Mars is the only planet, other than Earth, for which there are several evidences that liquid water was abundant at the surface. Among them, one of the best evidence is that the ancient terrains of Mars are covered with fluvial and lacustrine features such as valley networks, longitudinal valleys and basin lakes. In addition, spectroscopic data have shown the widespread presence of aqueous alteration minerals on the Martian surface, including clays composed by phyllosilicates and hydrated salts.

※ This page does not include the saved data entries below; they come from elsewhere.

/-- Settles O53. -/
theorem zonesAreLoadedAndCleared : Obligations.ZonesAreLoadedAndCleared := by
  intro via s cfg hc
  have rcc : (s.heard via).rcc = s.rcc := s.heard_rcc via
  have own : (s.heard via).own = s.own := by cases via <;> rfl
  refine ⟨fun a b hobeys => ⟨exec_loadZone_badLabel hc hobeys, fun m n ha hb => ⟨fun empty => ?_, fun order => ?_,
    fun order apart proper => ⟨fun full => ?_, fun room => ⟨fun x recording here low high => ?_, fun outside => ?_⟩⟩⟩⟩, fun hobeys => ?_⟩
  case refine_6 =>
    obtain ⟨hobey, fitted⟩ := (s.obeysTape_iff via _).mp hobeys
    obtain ⟨std, hstd⟩ := State.standard_of_obeys hobey
    rw [exec_obeyed (d := .clearZones) (i := .clearZones via []) rfl rfl hobey rfl (fun _ => fitted) (by simp [needsChannel, byteAt])
      (hstd ▸ rfl)]
    cases via <;> rfl
  all_goals rw [exec_loadZone hc hobeys ha hb]
  · rw [State.loadZone_bad empty]
    rfl
  · rintro ⟨z, hz, x, low, high, lowNew, highNew⟩
    rw [State.loadZone_overlap order (rcc.symm ▸ hz) ⟨low, high⟩ ⟨lowNew, highNew⟩]
    rfl
  all_goals
    rw [State.loadZone_apart order (rcc.symm ▸ fun z hz => apart z hz (proper z hz)), rcc]
  · rw [if_pos full]
    rfl
  · rw [if_neg (Nat.not_le.mpr room), if_pos (State.recordingIn_of_inside (rcc.symm ▸ recording) (own.trans here) ⟨low, high⟩)]
    rfl
  · obtain ⟨before, after, split, placed, starts, next⟩ := insertZone_split { start := m * 256, stop := n * 256 } s.rcc.zones
    refine ⟨before, after, split, starts, next, ?_⟩
    have clear : ¬ (s.heard via).recordingIn { start := m * 256, stop := n * 256 } = true :=
      ne_true_of_eq_false (State.recordingIn_of_outside (by rwa [rcc, own]))
    rw [if_neg (Nat.not_le.mpr room), if_neg clear, placed, State.setZones, rcc]
    rfl

end

section
/-! SUPPORT. LOAD_CUE: the cue its bytes spell, and its place in the list (R68, R122 to R124). -/

namespace Sys2Proof.Machine

/-! ### The cue of an id (R123) -/

theorem State.findCue_of_mem {s : State} {x : Cue} (distinct : (s.cul.cues.map (·.id)).Nodup) (hx : x ∈ s.cul.cues) :
    s.findCue x.id = some x := by
  unfold State.findCue
  induction hl : s.cul.cues generalizing s with
  | nil => simp [hl] at hx
  | cons y ys ih =>
    rw [hl] at hx distinct
    obtain ⟨fresh, rest⟩ := List.nodup_cons.mp distinct
    by_cases same : y.id = x.id
    · rcases List.mem_cons.mp hx with rfl | later
      · simp
      · exact absurd (same ▸ List.mem_map_of_mem (f := (·.id)) later : y.id ∈ ys.map (·.id)) fresh
    · have later : x ∈ ys := (List.mem_cons.mp hx).resolve_left fun h => same (h ▸ rfl)
      rw [List.find?_cons_of_neg (by simpa using same)]
      exact ih (s := s.setCues ys) rest later rfl

theorem State.findCue_of_absent {s : State} {id : Nat} (absent : ∀ x ∈ s.cul.cues, x.id ≠ id) : s.findCue id = none :=
  List.find?_eq_none.mpr fun x hx => by simpa using absent x hx

/-- The cue of the id gives way in its place, and the others stand. -/
theorem replaceCue_split {c old : Cue} {before after : List Cue} (distinct : ((before ++ old :: after).map (·.id)).Nodup)
    (same : old.id = c.id) : replaceCue c (before ++ old :: after) = before ++ c :: after := by
  have others (l : List Cue) (h : ∀ x ∈ l, x.id ≠ c.id) : l.map (fun x => if x.id = c.id then c else x) = l :=
    (List.map_congr_left fun x hx => if_neg (h x hx)).trans (List.map_id l)
  rw [List.map_append, List.map_cons, List.nodup_append] at distinct
  obtain ⟨-, later, apart⟩ := distinct
  rw [replaceCue, List.map_append, List.map_cons, if_pos same, others before, others after]
  · intro x hx h
    exact (List.nodup_cons.mp later).1 (same ▸ h ▸ List.mem_map_of_mem hx)
  · intro x hx h
    exact apart x.id (List.mem_map_of_mem hx) old.id List.mem_cons_self (h.trans same.symm)

section
variable {s : State} {c : Cue}

theorem State.loadCue_busy {x : Cue} (distinct : (s.cul.cues.map (·.id)).Nodup) (hx : x ∈ s.cul.cues) (same : x.id = c.id)
    (armed : x.armed = true) : s.loadCue c = (s, replyOf .cueBusy) := by
  refine if_pos ?_
  rw [← same, State.findCue_of_mem distinct hx]
  exact armed

theorem State.findCue_unarmed (unarmed : ∀ x ∈ s.cul.cues, x.id = c.id → x.armed = false) : (s.findCue c.id).any (·.armed) = false := by
  cases h : s.findCue c.id with
  | none => rfl
  | some x => exact unarmed x (List.mem_of_find?_eq_some h) (by simpa using List.find?_some h)

theorem State.loadCue_conflict (unarmed : ∀ x ∈ s.cul.cues, x.id = c.id → x.armed = false) (conflict : s.triggerInZone c = true) :
    s.loadCue c = (s, replyOf .zoneConflict) := by
  simp [State.loadCue, State.findCue_unarmed unarmed, conflict]

theorem State.loadCue_replaces {old : Cue} {before after : List Cue} (distinct : (s.cul.cues.map (·.id)).Nodup)
    (unarmed : ∀ x ∈ s.cul.cues, x.id = c.id → x.armed = false) (clear : s.triggerInZone c = false)
    (split : s.cul.cues = before ++ old :: after) (same : old.id = c.id) :
    s.loadCue c = (s.setCues (before ++ c :: after), replyOf .done) := by
  have found : s.findCue c.id = some old := same ▸ State.findCue_of_mem distinct (split ▸ List.mem_append_right _ List.mem_cons_self)
  have notArmed := State.findCue_unarmed unarmed
  rw [found] at notArmed
  have placed : replaceCue c s.cul.cues = before ++ c :: after := by
    rw [split]
    exact replaceCue_split (split ▸ distinct) same
  simp only [State.loadCue, found, notArmed, clear, placed, Bool.false_eq_true, if_false, Option.isSome_some, if_true]

theorem State.loadCue_new (clear : s.triggerInZone c = false) (absent : ∀ x ∈ s.cul.cues, x.id ≠ c.id) :
    s.loadCue c =
      if 32 ≤ s.cul.cues.length then (s, replyOf .listFull) else (s.setCues (s.cul.cues ++ [c]), replyOf .done) := by
  simp [State.loadCue, State.findCue_of_absent absent, clear]

end

theorem State.triggerInZone_iff (s : State) (c : Cue) :
    s.triggerInZone c = true ↔
      c.reference = 0 ∧ c.action.isRecordIn = true ∧
        ∃ t, c.trigger = some t ∧ ∃ z ∈ s.rcc.zones, z.start ≤ t * 256 ∧ t * 256 < z.stop := by
  unfold State.triggerInZone
  cases action : c.action <;> cases trigger : c.trigger <;>
    simp [CueAction.isRecordIn, State.inZone, Zone.contains]

/-! ### The cue the bytes spell (R68) -/

section Bytes
variable (id act ref pres h m sec f mask d1 d0 guard choice count e1 e2 e3 e4 notify : Byte) (rest : List Byte)

/-- The payload of a LOAD_CUE, its fields in the order of the layout. -/
def cueBytes : List Byte :=
  id :: act :: ref :: pres :: h :: m :: sec :: f :: mask :: d1 :: d0 :: guard :: choice :: count :: e1 :: e2 :: e3 :: e4 :: notify :: rest

/-- The action byte with the fields it uses spells an action (R122). -/
def cueActionSpelt (action : CueAction) : Prop :=
  (act = 0 ∧ 1 ≤ mask.toNat ∧ mask.toNat ≤ 31 ∧ (pres.getLsbD 1 = true → 1 ≤ (d1 ++ d0 : BitVec 16).toNat) ∧ guard.toNat ≤ 1 ∧
      action = .recordIn (mask.setWidth 5) (if pres.getLsbD 1 then some (d1 ++ d0 : BitVec 16).toNat else none)
        (if guard = 0 then .strict else .lenient)) ∨
    (act = 1 ∧ action = .recordOut) ∨ (act = 2 ∧ action = .transitionStart) ∨
    (act = 3 ∧
      ((choice = 0 ∧ action = .mode .stop) ∨ (choice = 1 ∧ action = .mode .still) ∨
        (choice = 2 ∧ action = .mode .play))) ∨
    (act = 4 ∧ action = .chaseEngage) ∨ (act = 5 ∧ action = .chaseRelease) ∨
    (act = 6 ∧ 1 ≤ choice.toNat ∧ choice.toNat ≤ 4 ∧ action = .pulse choice.toNat)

The main subject of my PhD is the study of these specific features (such as valley networks and paleolakes) on Mars surface, both from the geological and spectroscopic point of view through mapping, sediment transport modelling and CRISM spectra analyses. There are, in fact, no doubts that these structures were carved by liquid water, but several questions remain about the mechanisms of their formation and the climatic conditions under which this formation occurred. In this context, the study of these structures along with the identification of hydrated minerals, are a key in the investigation of the past climatic conditions of the planet which can have, in turn, important astrobiological implications. I updated previous global maps of Martian valleys using a new photomosaic of the Martian surface and data at higher resolution with respect to those used in the previous works. Furthermore, I selected a subset of the mapped valleys which includes 63 large fluvial systems and evaluated their formation timescales on the basis of sediment transport modelling. In addition, analyses of CRISM spectral data were performed on a sample of open/closed basin lakes (associated with the mapped valleys) detecting the possible presence of hydrated minerals, in particular (Fe/Mg-smectite), sometimes in association with mafic materials (olivine).

Comments:    PhD dissertation thesis, 207 pages
Subjects:    Earth and Planetary Astrophysics (astro-ph.EP)
MSC classes:    85-05
Cite as:    arXiv:1805.02208 [astro-ph.EP] (or arXiv:1805.02208v1 [astro-ph.EP] for this version)
Submission history
From: Giulia Alemanno
[v1] Sun, 6 May 2018 13:23:02 GMT (8366kb)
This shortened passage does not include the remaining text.